Exercise prompt:
For the listing below, return the line containing "and per accessor", the line containing "s.done := rfl", and all lines in between, exactly as written and nothing else.

Extracted data:
-- ==== Sys2Proof/Laws/State.lean ====
section
/-! SUPPORT. What each named update of the state leaves as it was, and what it writes: one lemma per field, and per accessor
that reads only fields left alone, each true by definition, so that no later proof unfolds a record update. -/

namespace Sys2Proof.Machine

/-! ### `writeSreg` -/

@[simp] theorem State.writeSreg_params (s : State) (r : SReg) (a : Number) : (s.writeSreg r a).params = s.params := rfl
@[simp] theorem State.writeSreg_sregs (s : State) (r : SReg) (a : Number) : (s.writeSreg r a).sregs = s.sregs.set r ((s.sregAt r).overwrite s.format.l a) := rfl
@[simp] theorem State.writeSreg_vregs (s : State) (r : SReg) (a : Number) : (s.writeSreg r a).vregs = s.vregs := rfl
@[simp] theorem State.writeSreg_inplay (s : State) (r : SReg) (a : Number) : (s.writeSreg r a).inplay = s.inplay := rfl
@[simp] theorem State.writeSreg_done (s : State) (r : SReg) (a : Number) : (s.writeSreg r a).done = s.done := rfl
@[simp] theorem State.writeSreg_esc (s : State) (r : SReg) (a : Number) : (s.writeSreg r a).esc = s.esc := rfl
@[simp] theorem State.writeSreg_count (s : State) (r : SReg) (a : Number) : (s.writeSreg r a).count = s.count := rfl
@[simp] theorem State.writeSreg_raw (s : State) (r : SReg) (a : Number) : (s.writeSreg r a).raw = s.raw := rfl
@[simp] theorem State.writeSreg_rawExp (s : State) (r : SReg) (a : Number) : (s.writeSreg r a).rawExp = s.rawExp := rfl
@[simp] theorem State.writeSreg_rawSign (s : State) (r : SReg) (a : Number) : (s.writeSreg r a).rawSign = s.rawSign := rfl
@[simp] theorem State.writeSreg_fie (s : State) (r : SReg) (a : Number) : (s.writeSreg r a).fie = s.fie := rfl
@[simp] theorem State.writeSreg_die (s : State) (r : SReg) (a : Number) : (s.writeSreg r a).die = s.die := rfl
@[simp] theorem State.writeSreg_configured (s : State) (r : SReg) (a : Number) : (s.writeSreg r a).configured = s.configured := rfl
@[simp] theorem State.writeSreg_ge (s : State) (r : SReg) (a : Number) : (s.writeSreg r a).ge = s.ge := rfl
@[simp] theorem State.writeSreg_cmp (s : State) (r : SReg) (a : Number) : (s.writeSreg r a).cmp = s.cmp := rfl
@[simp] theorem State.writeSreg_valid (s : State) (r : SReg) (a : Number) : (s.writeSreg r a).valid = s.valid := rfl
@[simp] theorem State.writeSreg_dropped (s : State) (r : SReg) (a : Number) : (s.writeSreg r a).dropped = s.dropped := rfl
@[simp] theorem State.writeSreg_buserr (s : State) (r : SReg) (a : Number) : (s.writeSreg r a).buserr = s.buserr := rfl
@[simp] theorem State.writeSreg_faultCause (s : State) (r : SReg) (a : Number) : (s.writeSreg r a).faultCause = s.faultCause := rfl
@[simp] theorem State.writeSreg_faultV (s : State) (r : SReg) (a : Number) : (s.writeSreg r a).faultV = s.faultV := rfl
@[simp] theorem State.writeSreg_faultCmd (s : State) (r : SReg) (a : Number) : (s.writeSreg r a).faultCmd = s.faultCmd := rfl
@[simp] theorem State.writeSreg_faultLane (s : State) (r : SReg) (a : Number) : (s.writeSreg r a).faultLane = s.faultLane := rfl
@[simp] theorem State.writeSreg_faultSeq (s : State) (r : SReg) (a : Number) : (s.writeSreg r a).faultSeq = s.faultSeq := rfl
@[simp] theorem State.writeSreg_cmdcnt (s : State) (r : SReg) (a : Number) : (s.writeSreg r a).cmdcnt = s.cmdcnt := rfl
@[simp] theorem State.writeSreg_res (s : State) (r : SReg) (a : Number) : (s.writeSreg r a).res = s.res := rfl
@[simp] theorem State.writeSreg_cfgBbp (s : State) (r : SReg) (a : Number) : (s.writeSreg r a).cfgBbp = s.cfgBbp := rfl
@[simp] theorem State.writeSreg_cfgFrac (s : State) (r : SReg) (a : Number) : (s.writeSreg r a).cfgFrac = s.cfgFrac := rfl
@[simp] theorem State.writeSreg_cfgThresh (s : State) (r : SReg) (a : Number) : (s.writeSreg r a).cfgThresh = s.cfgThresh := rfl
@[simp] theorem State.writeSreg_cfgVcount (s : State) (r : SReg) (a : Number) : (s.writeSreg r a).cfgVcount = s.cfgVcount := rfl
@[simp] theorem State.writeSreg_target (s : State) (r : SReg) (a : Number) : (s.writeSreg r a).target = s.target := rfl
@[simp] theorem State.writeSreg_fmtI (s : State) (r : SReg) (a : Number) : (s.writeSreg r a).fmtI = s.fmtI := rfl
@[simp] theorem State.writeSreg_fmtF (s : State) (r : SReg) (a : Number) : (s.writeSreg r a).fmtF = s.fmtF := rfl
@[simp] theorem State.writeSreg_fmtL (s : State) (r : SReg) (a : Number) : (s.writeSreg r a).fmtL = s.fmtL := rfl
@[simp] theorem State.writeSreg_fmtT (s : State) (r : SReg) (a : Number) : (s.writeSreg r a).fmtT = s.fmtT := rfl
@[simp] theorem State.writeSreg_threshMsl (s : State) (r : SReg) (a : Number) : (s.writeSreg r a).threshMsl = s.threshMsl := rfl
@[simp] theorem State.writeSreg_vcount (s : State) (r : SReg) (a : Number) : (s.writeSreg r a).vcount = s.vcount := rfl
@[simp] theorem State.writeSreg_acarry (s : State) (r : SReg) (a : Number) : (s.writeSreg r a).acarry = s.acarry := rfl
@[simp] theorem State.writeSreg_mcarry (s : State) (r : SReg) (a : Number) : (s.writeSreg r a).mcarry = s.mcarry := rfl
@[simp] theorem State.writeSreg_host (s : State) (r : SReg) (a : Number) : (s.writeSreg r a).host = s.host := rfl
@[simp] theorem State.writeSreg_hostData (s : State) (r : SReg) (a : Number) : (s.writeSreg r a).hostData = s.hostData := rfl
@[simp] theorem State.writeSreg_format (s : State) (r : SReg) (a : Number) : (s.writeSreg r a).format = s.format := rfl
@[simp] theorem State.writeSreg_vregAt (s : State) (r : SReg) (a : Number) (q : VReg) : (s.writeSreg r a).vregAt q = s.vregAt q := rfl
@[simp] theorem State.writeSreg_laneAt (s : State) (r : SReg) (a : Number) (q : VReg) (m : Nat) : (s.writeSreg r a).laneAt q m = s.laneAt q m := rfl
@[simp] theorem State.writeSreg_inplayAt (s : State) (r : SReg) (a : Number) (g : Nat) : (s.writeSreg r a).inplayAt g = s.inplayAt g := rfl
@[simp] theorem State.writeSreg_doneAt (s : State) (r : SReg) (a : Number) (m : Nat) : (s.writeSreg r a).doneAt m = s.doneAt m := rfl
@[simp] theorem State.writeSreg_escAt (s : State) (r : SReg) (a : Number) (m : Nat) : (s.writeSreg r a).escAt m = s.escAt m := rfl
@[simp] theorem State.writeSreg_countAt (s : State) (r : SReg) (a : Number) (m : Nat) : (s.writeSreg r a).countAt m = s.countAt m := rfl
@[simp] theorem State.writeSreg_isActive (s : State) (r : SReg) (a : Number) (m : Nat) : (s.writeSreg r a).isActive m = s.isActive m := rfl
@[simp] theorem State.writeSreg_activeLanes (s : State) (r : SReg) (a : Number) : (s.writeSreg r a).activeLanes = s.activeLanes := rfl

Response below:
/-! SUPPORT. What each named update of the state leaves as it was, and what it writes: one lemma per field, and per accessor
that reads only fields left alone, each true by definition, so that no later proof unfolds a record update. -/

namespace Sys2Proof.Machine

/-! ### `writeSreg` -/

@[simp] theorem State.writeSreg_params (s : State) (r : SReg) (a : Number) : (s.writeSreg r a).params = s.params := rfl
@[simp] theorem State.writeSreg_sregs (s : State) (r : SReg) (a : Number) : (s.writeSreg r a).sregs = s.sregs.set r ((s.sregAt r).overwrite s.format.l a) := rfl
@[simp] theorem State.writeSreg_vregs (s : State) (r : SReg) (a : Number) : (s.writeSreg r a).vregs = s.vregs := rfl
@[simp] theorem State.writeSreg_inplay (s : State) (r : SReg) (a : Number) : (s.writeSreg r a).inplay = s.inplay := rfl
@[simp] theorem State.writeSreg_done (s : State) (r : SReg) (a : Number) : (s.writeSreg r a).done = s.done := rfl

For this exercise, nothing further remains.